### Items from a data source

= = = =

/-- Firmware processors (R474, R479, R480, R485): the watchdog of a running processor takes it down and counts; a processor that is down starts again; the control core of a core that is not there does nothing; three restarts within 1 s bring the
standby, and three of the standby a package fault; a bundle that ran 1,024 ticks is the last good one. -/
def Obligations.Processors : Prop :=
  ∀ (p : Proc) (x : RestartCause) (east : Bool) (s : State), s.power = 0 →
    let k := s.proc p
    (s.absent p = true → exec (.watchdog p) s = .next s ∧ exec (.fwRestart p x) s = .next s ∧ exec (.takeover p) s = .next s) ∧
    (s.absent p = false → k.runs = true → ∃ t, exec (.watchdog p) s = .next t ∧ (t.proc p).state = 1 ∧ (t.proc p).onC1 = k.onC1 ∧ (t.proc p).recent = (s.tick.time :: k.recent).take 3 ∧
      t.rings.fwEvt.getLsbD 1 = true ∧ t.fw.goodTicks = 0 ∧ t.cores = s.cores ∧ t.tick = s.tick) ∧
    (s.absent p = false → k.state = 1 → (∀ c, p ≠ .control c) → exec (.fwRestart p x) s = .next (s.setProc p { k with state := if k.onC1 then 2 else 0 })) ∧
    (s.absent p = false → k.state = 1 → ∀ c, p = .control c → (s.core c).holidays = [] → exec (.fwRestart p x) s = .next (s.setProc p { k with state := if k.onC1 then 2 else 0 })) ∧
    (s.absent p = false → k.state ≠ 3 → k.failing s.tick.time = true → (∀ c, p ≠ .control c) →
      (k.onC1 = false → ∃ t, exec (.takeover p) s = .next t ∧ t.proc p = ⟨2, true, []⟩ ∧ t.rings.fwEvt.getLsbD 2 = true ∧ t.cores = s.cores) ∧
      (k.onC1 = true → exec (.takeover p) s = .next ((s.setProc p { k with state := 3 }).packageFault 3))) ∧
    (s.absent p = false → k.state ≠ 3 → k.failing s.tick.time = true → ∀ c, p = .control c → exec (.takeover p) s = .next ((s.setProc p { k with state := 3 }).packageFault 3)) ∧
    (∀ b, s.fw.active = some b → s.fw.saved = false → 1024 ≤ s.fw.goodTicks → s.fw.sec.runs = true → ∃ t, exec .lastGoodBundle s = .next t ∧ t.fw.nv.lastGood = some b ∧ t.fw.saved = true ∧
      (t.fw.nv.minSvn.toNat = if b.raise = true then max s.fw.nv.minSvn.toNat b.svn.toNat else s.fw.nv.minSvn.toNat) ∧ { t with fw := s.fw } = s) ∧
    exec (.commandDieFail east) s = .next (s.packageFault 5)

/-- Decode of encode (R229 to R231, R246): every Aithal instruction whose tile is one the manual allows has a word, and that word decodes to it, with every operand at every
value that its field holds. The row-read faults that the surroundings bring to an `mvm` are no part of its word (`asWord`). -/
def Obligations.EncodingRoundTrip : Prop :=
  ∀ (i : Instr) (c : CoreId), coreOf i = some c → wellFormed i = true → ∃ w, encode i = some w ∧ decodeAithal c w = some (asWord i)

= = = =

Your reply should hold every line from the data that contains "takeover", copied in full.

    (s.absent p = true → exec (.watchdog p) s = .next s ∧ exec (.fwRestart p x) s = .next s ∧ exec (.takeover p) s = .next s) ∧
      (k.onC1 = false → ∃ t, exec (.takeover p) s = .next t ∧ t.proc p = ⟨2, true, []⟩ ∧ t.rings.fwEvt.getLsbD 2 = true ∧ t.cores = s.cores) ∧
      (k.onC1 = true → exec (.takeover p) s = .next ((s.setProc p { k with state := 3 }).packageFault 3))) ∧
    (s.absent p = false → k.state ≠ 3 → k.failing s.tick.time = true → ∀ c, p = .control c → exec (.takeover p) s = .next ((s.setProc p { k with state := 3 }).packageFault 3)) ∧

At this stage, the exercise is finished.